My day perked up when I headed (en mass with the rest of the Mac crew) over to the school to check out my new classroom. Aside from Mallory, we're all located within about four doors from each other on the second floor. I'm next door to a TFA alum and on the other side is my mentor teacher/content leader. Michael has our old CMA room (which still had the whip around question the board). Tear. I miss those kids. My room is decent. I have plenty of space, which is a far cry from life this summer in my lovely trailer. The walls are kind of peeling and I keep waiting for those rats the kids always told me about to pop out and see what all the commotion is. Sitting in my classroom looking at all the empty desks and trying to figure out how I was going to arrange my room I had another one of those moments. It's really weird to be doing this because it becomes so much at one time that it doesn't feel real. Then something happens and it all just comes back to earth for a moment and all you can really do is take it in. It's all super-cheesy, but very cool at the same time. I have many memories of those moments through the years and I'm sure I'm going to have plenty in the next two years.

The McCrappy part of my day — shocking that it wasn't that stupid professional development I sat through— came when I got home from McReynolds. HISD and my roommate Genvieve's school in particular is under investigation for cheating on the TAKS test (the test they take every year under No Child Left Behind) and today was the day they announced how the schools were rated, so I zipped on over to the HISD website for a full report. I was in the middle of laughingly telling Genvieve that her school was one of the three schools rated at unacceptable and the superintendent was threatening to close them for next year when I saw that my school was one of the three. Awesome. McReynolds (along with Kashmir and Sam Houston) has been rated unacceptable by the state testing agency for the past three years.

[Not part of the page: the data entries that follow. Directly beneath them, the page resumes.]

theorem test_status : ((goSt {}).side 5 .low).lvl ≠ (true != (goSt {}).rdB BRK.GCFG_SPOL (5 / 12)) ∧
    ((goSt { low := { pulse := some (0, 12800) } }).side 5 .low).pulse = some (0, 12800) ∧
    (goSt { low := { pulse := some (0, 12800) } }).decodes 5 = true ∧ pulseClass (12800 - 0) = some .uvlo ∧
    pulseClass (5000 - 0) = some .malf ∧ ((goSt { low := { lvl := true, pulseAt := some 0 } }).side 5 .low).pulseAt = some 0 ∧
    (false != (goSt {}).rdB BRK.GCFG_SPOL (5 / 12)) = false ∧
    ((goSt { low := { on := true, confirmBy := some 900 } }).side 5 .low).confirmBy = some 900 ∧
    ((goSt { low := { on := true, confirmBy := some 900 } }).side 5 .low).on = true ∧
    ((goSt { low := { on := true, confirmBy := some 900 } }).side 5 .low).confirmed = false ∧
    ((goSt { low := { lvl := true, stuckBy := some 900 } }).side 5 .low).stuckBy = some 900 ∧
    ((goSt { low := { lvl := true, stuckBy := some 900 } }).side 5 .low).lvl = true ∧
    ((goSt { low := { lastUvlo := some 900 } }).side 5 .low).lastUvlo = some 900 ∧ bit 127 6 = true ∧
    bit (((goSt {}).wr LEG.GSTAT_L 64 5).rd LEG.GSTAT_L 5) 6 = true ∧
    (goSt {}).mainOn = true ∧ (goSt {}).bridgeHalted 77 = false ∧ vledSt.now ≤ 30000 ∧ 100 < 20 * (vledSt.wr BRK.GCFG_VLED_UVT 100 3).rd BRK.GCFG_VLED_UVT 3 ∧
    (vledSt.brk 3).vledLow = some 0 ∧ 0 + 2 * usH ≤ 30000 ∧ vledSt.rd BRK.VLED_UV 3 = 0 := by decide

/-! ### Faults, windows and groups -/

def facSt (s : State) : State := { s with mm := { s.mm with cur := .factory } }
def fltCmd (op len arg inl : Nat) : State := cmdSt (cmdX op len 0x800 arg inl [])
def recR : FltRec := { src := 5, code := 1, flags := 0, cls := 1, rep := 0, dt := 9 }
def telSt : State :=
  ((evSt.wr RNG.EVSEL (2 ^ 9) 40).setRing 2 { cq := 1, started := some (cmdX 0x90 0 0x800 0 0 []) })

theorem test_faultOpcodes : bit 3 1 = true ∧ (facSt (fltCmd 0x82 0 5 0x10101)).mm.cur = .factory ∧
    (fltCmd 0x82 0 5 0x10101).mm.cur ≠ .factory ∧ (fltCmd 0x82 0 5 0x10101).flt.inj = none ∧ bits 0x10101 0 8 ≤ 3 ∧
    1 ≤ bits 0x10101 8 8 ∧ 1 ≤ bits 0x10101 16 16 ∧ telSt.evRing 9 = some 40 ∧
    telSt.evRoom 40 (telSt.evWaiting 40 + b2n (0 < (telSt.ring 40).lostNow) + 1) = true ∧ State.reset.evRing 9 = none ∧
    telSt.cmdOf 2 0x90 = some (cmdX 0x90 0 0x800 0 0 [], []) := by decide

def fltE : FltEv := { src := 5, code := 1, dt := 9, at_ := 3, asserts := true }
def fltSt (c : CollSt) : State := { State.reset with flt := c }
def occSt : State := (fltSt { src := [(5, { occEnd := some 700 })] }).wr SRC.STAT_ASSERTED 1 5
def candC : FirstCand := { src := 5, code := 1, cls := 2, dt := 9, at_ := 3 }

theorem test_faultEvents : (fltSt { queue := [fltE] }).flt.queue = fltE :: [] ∧ fltE.asserts = true ∧ fltE.src < 203 ∧
    (fltSt { queue := [fltE] }).rd SRC.CFG_N 5 ≤ 1 ∧ (fltSt {}).flt.queue = [] ∧ (occSt.fsrc 5).occEnd = some 700 ∧
    (occSt.fsrc 5).causes = [] ∧ occSt.rd SRC.STAT_WIRE 5 = 0 ∧ occSt.srcPresent 5 = true ∧ occSt.flt.queue.length < 256 ∧
    bestCand (fltSt { first := [candC] }).flt.first = some (candC, false) ∧
    (occSt.wr SRC.STAT_ACTIVE 1 5).mainOn = true ∧ (occSt.wr SRC.STAT_ACTIVE 1 5).rd SRC.STAT_ACTIVE 5 = 1 := by decide

def injJ (on : Bool) (left : Nat) : InjSt := { src := 5, kind := 0, left := left, hold := 1, on := on, at_ := 0 }
def dumpSt (b : Option (Nat × Nat)) : State :=
  (fltSt { dumpSrc := some (5, 1, 9), dumpBuf := b }).wr FLT.STAT_FATAL_HOLD 1

theorem test_dump : (facSt State.reset).flt.inj = none ∧ (fltSt { inj := some (injJ true 0) }).flt.inj = some (injJ true 0) ∧
    (injJ true 0).on = true ∧ (injJ true 0).left = 0 ∧ (injJ false 3).on = false ∧
    (dumpSt (some (0x1000, 0x400000))).dumping = some (5, 1, 9) ∧ (dumpSt none).dumping = some (5, 1, 9) ∧
    (dumpSt none).mgmtHalted = false ∧ (dumpSt (some (0x1000, 0x400000))).mgmtHalted = false ∧ (facSt State.reset).mm.cur = .factory ∧
    State.reset.mm.cur ≠ .factory ∧ State.reset.mainOn = true ∧ (dumpSt none).flt.dumpBuf = none ∧ (dumpSt none).out = [] := by decide

def winSt (w : Nat) (c : CwSt) : State :=
  regsSt (State.reset.setCw w c) [(CW.CFG_M, w, 0, 1), (CW.CFG_EN_HI, w, 0, 1), (CW.THR_HIGH, w, 0, 100), (CW.STAT_LATCH, w, 0, 0)]
def latSt (w : Nat) (out : Bool) : State := { (winSt w { out := out, latchAt := some 0 }).wr CW.STAT_LATCH 1 w with now := 64, pw := 64 }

Our superintendent is recommending at the next board meeting that the three schools be closed at the end of this year if they don't improve their rating. This is completely depressing. I knew I had an uphill battle, but I didn't know I was starting in 10 foot hole. I was already motivated to get all my kids to pass the TAKS, but now I know it's vital. If they close McReynolds that disperses the kids all over the place. They deserve more than that. They deserve a school in their community that doesn't come in bottom of the barrel for them, but gives them everything they need and more. I believe we can give it to them, but tonight it feels a little bit more depressing than other nights. Tonight the weight of this commitment is starting to weigh me down a little more and that moment I had earlier in my classroom isn't quite enough to lift it off.